WHAT THE TASK ASKS: Every line in the listing that holds "number" counts once; state the total and nothing more.

START GIVEN RECORDS

-- ==== Sys2Proof/Machine/Tbl.lean ====
section
/-! DEFINITION. Finite tables as sorted lists of (key, value) pairs in one canonical form: keys strictly rise, and no entry
holds what an unlisted key reads as. Register values, memory bytes and the per-index parts of the state are held so. -/

namespace Sys2Proof.Machine

/-- Read key `k`; an unlisted key reads as `d k`. -/
def Tbl.getD {α : Type} (d : Nat → α) : List (Nat × α) → Nat → α
  | [], k => d k
  | (k', v) :: t, k => if k = k' then v else Tbl.getD d t k

/-- Write key `k`, keeping the canonical form. -/
def Tbl.putD {α : Type} [DecidableEq α] (d : Nat → α) : List (Nat × α) → Nat → α → List (Nat × α)
  | [], k, v => if v = d k then [] else [(k, v)]
  | (k', v') :: t, k, v =>
    if k < k' then (if v = d k then (k', v') :: t else (k, v) :: (k', v') :: t)
    else if k = k' then (if v = d k then t else (k, v) :: t)
    else (k', v') :: Tbl.putD d t k v

/-- Every key of the table is above `k`. -/
def Tbl.above {α : Type} (k : Nat) : List (Nat × α) → Bool
  | [] => true
  | (k', _) :: _ => decide (k < k')

/-- The canonical form. -/
def Tbl.wfD {α : Type} [DecidableEq α] (d : Nat → α) : List (Nat × α) → Bool
  | [] => true
  | (k, v) :: t => decide (v ≠ d k) && Tbl.above k t && Tbl.wfD d t

/-- A table whose unlisted keys read as the type's default value. -/
abbrev Tbl (α : Type) := List (Nat × α)

def Tbl.get {α : Type} [Inhabited α] (t : Tbl α) (k : Nat) : α := Tbl.getD (fun _ => default) t k

def Tbl.put {α : Type} [Inhabited α] [DecidableEq α] (t : Tbl α) (k : Nat) (v : α) : Tbl α :=
  Tbl.putD (fun _ => default) t k v

/-- Replace the value at `k` by its image under `f`. -/
def Tbl.upd {α : Type} [Inhabited α] [DecidableEq α] (t : Tbl α) (k : Nat) (f : α → α) : Tbl α := t.put k (f (t.get k))

/-- Replace every listed value by its image under `f`. -/
def Tbl.mapVals {α : Type} [Inhabited α] [DecidableEq α] (t : Tbl α) (f : α → α) : Tbl α := t.foldl (fun u p => u.put p.1 (f p.2)) []

/-! Lists of bytes. -/

/-- The little-endian number held by `n` bytes from offset `off`; bytes past the end read 0 (R8). -/
def le (bs : List Byte) (off : Nat) : Nat → Nat
  | 0 => 0
  | n + 1 => (bs.getD off 0).toNat + 256 * le bs (off + 1) n

/-- The low `n` bytes of a number, little-endian (R8). -/
def toLe (v : Nat) : Nat → List Byte
  | 0 => []
  | n + 1 => BitVec.ofNat 8 v :: toLe (v / 256) n

/-- Bits `hi:lo` of a number. -/
def bits (v hi lo : Nat) : Nat := v / 2 ^ lo % 2 ^ (hi + 1 - lo)

/-- Bit `b` of a number. -/
def bit (v b : Nat) : Bool := v / 2 ^ b % 2 == 1

/-- A number read as a signed value of `w` bits. -/
def toSigned (w v : Nat) : Int := if v % 2 ^ w < 2 ^ (w - 1) then (v % 2 ^ w : Nat) else (v % 2 ^ w : Nat) - (2 ^ w : Nat)

/-- The low `w` bits of a signed value. -/
def ofSigned (w : Nat) (x : Int) : Nat := (x % (2 ^ w : Nat)).toNat

/-- A counter step that stops at `top`. -/
def satAdd (top a b : Nat) : Nat := min top (a + b)

/-- A Boolean as a number. -/
def b2n (b : Bool) : Nat := if b then 1 else 0

/-- Clamp to a range. -/
def clampN (lo hi v : Nat) : Nat := max lo (min hi v)

def clampI (lo hi v : Int) : Int := max lo (min hi v)

end Sys2Proof.Machine
end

END GIVEN RECORDS

WRITTEN ANSWER: 6